_DIRECTIONS FOR THIS TASK_. Answer with a single number, the count of lines in the material below that contain the word "reportReference".

_RECORD EXTRACTS_.
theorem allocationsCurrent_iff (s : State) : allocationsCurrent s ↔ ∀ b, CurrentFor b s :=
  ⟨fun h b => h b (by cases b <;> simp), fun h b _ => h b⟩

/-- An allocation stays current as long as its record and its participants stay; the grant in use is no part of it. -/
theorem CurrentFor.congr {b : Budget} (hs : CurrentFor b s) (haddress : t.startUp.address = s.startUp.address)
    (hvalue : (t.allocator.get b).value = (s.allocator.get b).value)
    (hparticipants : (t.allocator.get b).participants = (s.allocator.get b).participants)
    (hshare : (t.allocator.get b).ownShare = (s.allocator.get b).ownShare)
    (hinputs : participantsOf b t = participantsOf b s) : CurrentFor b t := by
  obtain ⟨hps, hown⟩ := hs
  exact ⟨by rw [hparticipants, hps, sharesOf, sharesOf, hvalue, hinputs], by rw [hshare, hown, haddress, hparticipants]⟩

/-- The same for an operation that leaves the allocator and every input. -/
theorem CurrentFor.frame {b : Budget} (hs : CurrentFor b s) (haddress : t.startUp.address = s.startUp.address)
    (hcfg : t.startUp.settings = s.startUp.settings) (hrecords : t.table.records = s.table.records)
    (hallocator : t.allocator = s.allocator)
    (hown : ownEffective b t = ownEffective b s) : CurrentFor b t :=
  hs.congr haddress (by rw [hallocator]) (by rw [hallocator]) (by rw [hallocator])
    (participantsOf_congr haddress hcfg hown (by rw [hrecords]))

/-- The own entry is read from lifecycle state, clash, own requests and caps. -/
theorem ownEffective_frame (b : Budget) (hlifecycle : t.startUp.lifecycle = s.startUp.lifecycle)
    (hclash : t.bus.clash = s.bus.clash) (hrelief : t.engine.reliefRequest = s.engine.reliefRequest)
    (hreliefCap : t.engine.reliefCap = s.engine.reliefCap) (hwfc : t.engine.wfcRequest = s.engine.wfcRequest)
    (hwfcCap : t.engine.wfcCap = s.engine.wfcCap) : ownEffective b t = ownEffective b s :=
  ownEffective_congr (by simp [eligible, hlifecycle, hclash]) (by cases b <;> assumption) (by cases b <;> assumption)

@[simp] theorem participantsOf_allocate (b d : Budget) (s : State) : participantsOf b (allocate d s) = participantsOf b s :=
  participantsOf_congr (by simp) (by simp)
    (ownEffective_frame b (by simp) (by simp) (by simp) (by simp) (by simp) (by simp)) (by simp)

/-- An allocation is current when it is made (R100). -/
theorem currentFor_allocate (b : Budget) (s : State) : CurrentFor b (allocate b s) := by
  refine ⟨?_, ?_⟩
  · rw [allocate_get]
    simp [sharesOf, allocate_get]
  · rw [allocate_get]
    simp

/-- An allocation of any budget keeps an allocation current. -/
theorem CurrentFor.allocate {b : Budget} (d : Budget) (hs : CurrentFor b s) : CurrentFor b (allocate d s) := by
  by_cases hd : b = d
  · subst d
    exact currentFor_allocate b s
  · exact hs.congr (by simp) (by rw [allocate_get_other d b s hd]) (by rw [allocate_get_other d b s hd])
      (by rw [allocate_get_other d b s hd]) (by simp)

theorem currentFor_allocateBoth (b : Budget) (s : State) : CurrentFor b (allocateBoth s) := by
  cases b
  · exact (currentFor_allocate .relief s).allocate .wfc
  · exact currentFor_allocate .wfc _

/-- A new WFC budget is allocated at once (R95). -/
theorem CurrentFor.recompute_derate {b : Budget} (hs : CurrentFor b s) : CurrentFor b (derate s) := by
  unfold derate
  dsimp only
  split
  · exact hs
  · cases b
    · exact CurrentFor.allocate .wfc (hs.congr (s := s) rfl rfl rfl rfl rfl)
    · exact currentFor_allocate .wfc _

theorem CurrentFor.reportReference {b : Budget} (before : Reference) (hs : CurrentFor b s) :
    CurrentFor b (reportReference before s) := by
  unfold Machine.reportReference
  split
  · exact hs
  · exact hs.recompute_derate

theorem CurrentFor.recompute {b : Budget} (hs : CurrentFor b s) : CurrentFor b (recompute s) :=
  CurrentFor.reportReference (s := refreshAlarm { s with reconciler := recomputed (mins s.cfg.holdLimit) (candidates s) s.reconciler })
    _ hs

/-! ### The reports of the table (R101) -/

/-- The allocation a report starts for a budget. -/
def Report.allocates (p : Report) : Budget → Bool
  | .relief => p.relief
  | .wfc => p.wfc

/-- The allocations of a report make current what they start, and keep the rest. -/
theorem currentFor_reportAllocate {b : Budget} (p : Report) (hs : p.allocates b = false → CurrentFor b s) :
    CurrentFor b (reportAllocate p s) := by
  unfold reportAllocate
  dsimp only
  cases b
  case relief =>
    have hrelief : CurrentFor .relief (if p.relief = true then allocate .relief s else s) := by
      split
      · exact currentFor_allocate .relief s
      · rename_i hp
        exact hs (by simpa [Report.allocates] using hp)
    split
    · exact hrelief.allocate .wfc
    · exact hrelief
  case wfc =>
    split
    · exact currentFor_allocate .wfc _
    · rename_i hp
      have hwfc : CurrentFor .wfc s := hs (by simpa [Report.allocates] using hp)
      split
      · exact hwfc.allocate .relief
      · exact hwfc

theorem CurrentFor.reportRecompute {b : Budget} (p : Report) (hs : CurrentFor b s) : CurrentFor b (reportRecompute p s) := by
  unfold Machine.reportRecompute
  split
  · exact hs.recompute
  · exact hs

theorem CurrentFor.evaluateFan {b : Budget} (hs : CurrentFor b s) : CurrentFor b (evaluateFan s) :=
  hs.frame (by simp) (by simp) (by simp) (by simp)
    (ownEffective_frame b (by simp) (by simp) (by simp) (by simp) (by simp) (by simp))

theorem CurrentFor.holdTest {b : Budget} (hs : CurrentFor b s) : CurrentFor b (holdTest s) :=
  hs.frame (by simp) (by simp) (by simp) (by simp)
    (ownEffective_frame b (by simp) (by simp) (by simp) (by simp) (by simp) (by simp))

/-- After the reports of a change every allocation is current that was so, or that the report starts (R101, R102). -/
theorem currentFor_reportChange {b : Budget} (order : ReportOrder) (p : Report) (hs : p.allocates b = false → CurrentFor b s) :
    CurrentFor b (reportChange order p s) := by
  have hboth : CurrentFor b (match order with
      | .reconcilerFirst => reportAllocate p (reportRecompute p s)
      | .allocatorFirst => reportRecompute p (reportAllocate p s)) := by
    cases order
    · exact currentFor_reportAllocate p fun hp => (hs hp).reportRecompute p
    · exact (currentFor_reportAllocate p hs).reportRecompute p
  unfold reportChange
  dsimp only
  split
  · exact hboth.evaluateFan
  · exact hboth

_SOLUTION TO THIS EXERCISE_. 4